Spatial data analysis and prediction are fundamental in geoscience for mapping continuous variables and supporting decision-making. However, traditional geostatistical tools often require programming skills or involve manual, subjective steps. Here, we developed sGs UnMix, an interactive web application that simplifies spatial prediction workflows and reduces subjectivity in statistical analysis, making it accessible to the entire geoscience community. sGs UnMix (available online at https://apps.bo.ingv.it/sgs-unmix) is built with the shiny package for R and is organized into four main panels, which allow data loading and coordinate projection, data separation through mixture modeling, variogram modeling, and spatial prediction using sequential Gaussian simulation (sGs). Automated variogram fitting and mixture modeling reduce user bias, while dynamically updated heat maps enable real-time visualization of spatial patterns. sGs UnMix provides not only a standardized approach for estimating volcanic volatile fluxes (e.g., soil CO2 emissions) but also applications in ore deposit mapping, hydrocarbon exploration, environmental monitoring, and climatology. Compared to existing geostatistical tools, it offers automation, interactivity, and a platform-independent, standalone web-based solution for geoscientists.

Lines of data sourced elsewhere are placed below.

/-- Settles O24: no count lets two P groups or three S groups fill in one step, and under the invariant a flush finds
what R32(e) says. -/
theorem noStepEmitsMoreThanEightBits : Obligations.NoStepEmitsMoreThanEightBits := by
  refine ⟨fun s t hstep => ?_, fun s t hinv hb hexec => ?_⟩
  · rcases step_next_cases hstep with ⟨-, rfl⟩ | ⟨-, -, rfl⟩ | ⟨-, -, -, rfl⟩ | ⟨-, -, i, -, hexec⟩
    · exact Nat.zero_le 8
    · exact Nat.zero_le 8
    · exact Nat.zero_le 8
    · exact exec_next_length_le hexec
  · have hpcnt := s.pcnt.isLt
    refine ⟨?_, fun ho => ?_, ?_⟩
    · rintro (ho | ho) <;> rw [exec_endCmd_next_bits hb ho hexec] <;> rfl
    · rw [exec_endCmd_next_bits hb ho hexec, length_flushUnits]
      exact Nat.le_of_lt_succ hpcnt
    · rintro (ho | ho) <;> rw [exec_endCmd_next_bits hb ho hexec, length_flushUnits]
      · exact hinv.countsFit ho
      · have hscnt : s.scnt.toNat = 0 := hinv.countsFit ho
        simp only [hscnt]
        omega

/-! ### An accepted BIT or END, in the bits that wait (R139 to R144) -/

theorem SWaiting.respond {g : Bits} {s : State} (h : SWaiting g s) (q : Bits) (done : Bool) :
    SWaiting g (s.respond q done) := ⟨h.count, h.value⟩

theorem PWaiting.respond {h : Bits} {s : State} (hp : PWaiting h s) (q : Bits) (done : Bool) :
    PWaiting h (s.respond q done) := ⟨hp.count, hp.value⟩

theorem extractLsb'_key (s : State) : s.key.extractLsb' 0 8 = keyMask s.key.toNat := maskOf_eq_keyMask s

/-- The frame of an accepted BIT (R143). -/
theorem onlyUnitsAndResponse_pushBit (op : Op) (b : Bit) (s : State) (q : Bits) (done : Bool) :
    OnlyUnitsAndResponse s ((pushBit op b s).2.respond q done) := by
  obtain ⟨a, c, p, n, hpush⟩ := pushBit_snd op b s
  rw [hpush]
  rfl

/-- Fewer than two groups of 8: the P stage of the full groups is that of the one group there may be. -/
theorem applyPBlock_pFull {h : Bits} (hlen : h.length < 16) (key : Nat) :
    applyPBlock (pFull h) key = if 8 ≤ h.length then pmixGroup (h.take 8) (keyMask key) else [] := by
  split_ifs with h8
  · have hone : 8 * (h.length / 8) = 8 := by omega
    rw [pFull, hone, applyPBlock_short _ key (List.length_take_le 8 h)]
  · rw [pFull_short h (by omega), applyPBlock_nil]

theorem pTail_eq {h : Bits} (hlen : h.length < 16) : pTail h = if 8 ≤ h.length then h.drop 8 else h := by
  split_ifs with h8
  · have hone : 8 * (h.length / 8) = 8 := by omega
    rw [pTail, hone]
  · exact pTail_short h (by omega)

/-- One more bit makes a full group of 8 just if 7 wait. -/
theorem applyPBlock_pFull_snoc {h : Bits} (hlen : h.length ≤ 7) (b : Bit) (key : Nat) :
    applyPBlock (pFull (h ++ [b])) key = if h.length = 7 then pmixGroup (h ++ [b]) (keyMask key) else [] := by
  have hsnoc : (h ++ [b]).length = h.length + 1 := List.length_append
  rw [applyPBlock_pFull (by omega), List.take_of_length_le (by omega)]
  exact if_congr (by omega) rfl rfl

/-- What one bit pushed into the S unit releases and leaves, under either table (R139). -/
theorem sPush_spec (T : STable) (b : Bit) {g : Bits} {s : State} (h : SWaiting g s) :
    (sPush T b s).1 = applySBlock (g ++ [b]) T ∧ SWaiting (if g.length = 3 then [] else g ++ [b]) (sPush T b s).2 := by
  rw [← sFeed_singleton, ← sTail_snoc g b h.length_le]
  exact ⟨by rw [sFeed_eq T [b] h], sWaiting_sFeed T [b] h⟩

/-- What one bit pushed into the P unit releases and leaves (R141). -/
theorem pPush_spec (b : Bit) {h : Bits} {s : State} (hp : PWaiting h s) :
    (pPush b s).1 = (if h.length = 7 then pmixGroup (h ++ [b]) (s.key.extractLsb' 0 8) else []) ∧
      PWaiting (if h.length = 7 then [] else h ++ [b]) (pPush b s).2 := by
  rw [← pFeed_singleton, ← pTail_snoc h b hp.length_le, extractLsb'_key, ← applyPBlock_pFull_snoc hp.length_le]
  exact ⟨by rw [pFeed_eq [b] hp], pWaiting_pFeed [b] hp⟩

/-- Settles O17: one bit is pushed into the S unit, with the table of the operation. -/
theorem bitUnderSsubFeedsTheSUnit : Obligations.BitUnderSsubFeedsTheSUnit := by
  intro b g s hb hs T hT
  obtain ⟨op, ho, hpush⟩ : ∃ op, s.op = opCode op ∧ pushBit op b s = sPush T b s := by
    rcases hT with ⟨ho, rfl⟩ | ⟨ho, rfl⟩
    · exact ⟨.ssubf, ho, rfl⟩
    · exact ⟨.ssubi, ho, rfl⟩
  obtain ⟨hout, hwait⟩ := sPush_spec T b hs
  obtain ⟨a, c, hset⟩ := sPush_snd T b s
  refine ⟨_, exec_bit_of_busy hb ho b, onlyUnitsAndResponse_pushBit op b s _ _, ?_, ?_, ?_, ?_⟩
  · rw [State.respond_resp, hpush, hout]
  · rw [hpush]
    exact hwait.respond _ _
  · rw [hpush, hset]
    rfl
  · rw [hpush, hset]
    rfl

/-- Settles O18: one bit is pushed into the P unit. -/
theorem bitUnderPmixFeedsThePUnit : Obligations.BitUnderPmixFeedsThePUnit := by
  intro b h s hb ho hp
  obtain ⟨hout, hwait⟩ := pPush_spec b hp
  obtain ⟨p, n, hset⟩ := pPush_snd b s
  refine ⟨_, exec_bit_of_busy (op := .pmix) hb ho b, onlyUnitsAndResponse_pushBit .pmix b s _ _, ?_, hwait.respond _ _,
    ?_, ?_⟩
  · rw [State.respond_resp, pushBit, hout]
  · rw [pushBit, hset]
    rfl
  · rw [pushBit, hset]
    rfl

/-- Settles O19: what the S unit releases is fed to the P unit, which fills one group with it at most. -/
theorem bitUnderEncFeedsSThenP : Obligations.BitUnderEncFeedsSThenP := by
  intro b g h s hb ho hs hp
  obtain ⟨hout, hwait⟩ := sPush_spec s.rom.enc b hs
  obtain ⟨a, c, hset⟩ := sPush_snd s.rom.enc b s
  have hlen : (h ++ applySBlock (g ++ [b]) s.rom.enc).length < 16 := by
    have hq := length_sPush s.rom.enc b s
    have hh := hp.length_le
    rw [← hout, List.length_append]
    omega
  have hp' : PWaiting h (sPush s.rom.enc b s).2 := hset ▸ pWaiting_setS hp a c
  have hkey : (sPush s.rom.enc b s).2.key = s.key := by rw [hset, State.setS_key]
  have hfeed := pFeed_eq (sPush s.rom.enc b s).1 hp'
  have hpwait := pWaiting_pFeed (sPush s.rom.enc b s).1 hp'
  rw [hout] at hpwait hfeed
  rw [pTail_eq hlen] at hpwait
  refine ⟨_, exec_bit_of_busy (op := .enc) hb ho b, onlyUnitsAndResponse_pushBit .enc b s _ _, ?_, ?_, ?_⟩
  · rw [State.respond_resp, pushBit, hout, hfeed, hkey, applyPBlock_pFull hlen, extractLsb'_key]
  · exact (sWaiting_pFeed _ hwait).respond _ _
  · rw [pushBit, hout]
    exact hpwait.respond _ _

sGs UnMix:用于空间预测和混合建模的web应用程序,并以火山土壤CO2通量为例进行了研究
空间数据分析和预测是地球科学中绘制连续变量和支持决策的基础。然而,传统的地质统计工具通常需要编程技能或涉及手动的主观步骤。在这里,我们开发了sGs UnMix,这是一个交互式web应用程序,简化了空间预测工作流程,减少了统计分析中的主观性,使整个地球科学社区都可以访问它。sGs UnMix(可在线访问https://apps.bo.ingv.it/sgs-unmix)使用R的闪亮软件包构建,分为四个主要面板,允许数据加载和坐标投影,通过混合建模进行数据分离,变异函数建模和使用顺序高斯模拟(sGs)进行空间预测。自动变异函数拟合和混合建模减少了用户偏见,而动态更新的热图实现了空间模式的实时可视化。sGs UnMix不仅提供了估算火山挥发性通量(例如土壤二氧化碳排放量)的标准化方法,而且还应用于矿床测绘、碳氢化合物勘探、环境监测和气候学。与现有的地质统计工具相比,它为地球科学家提供了自动化、交互性和独立于平台的基于web的解决方案。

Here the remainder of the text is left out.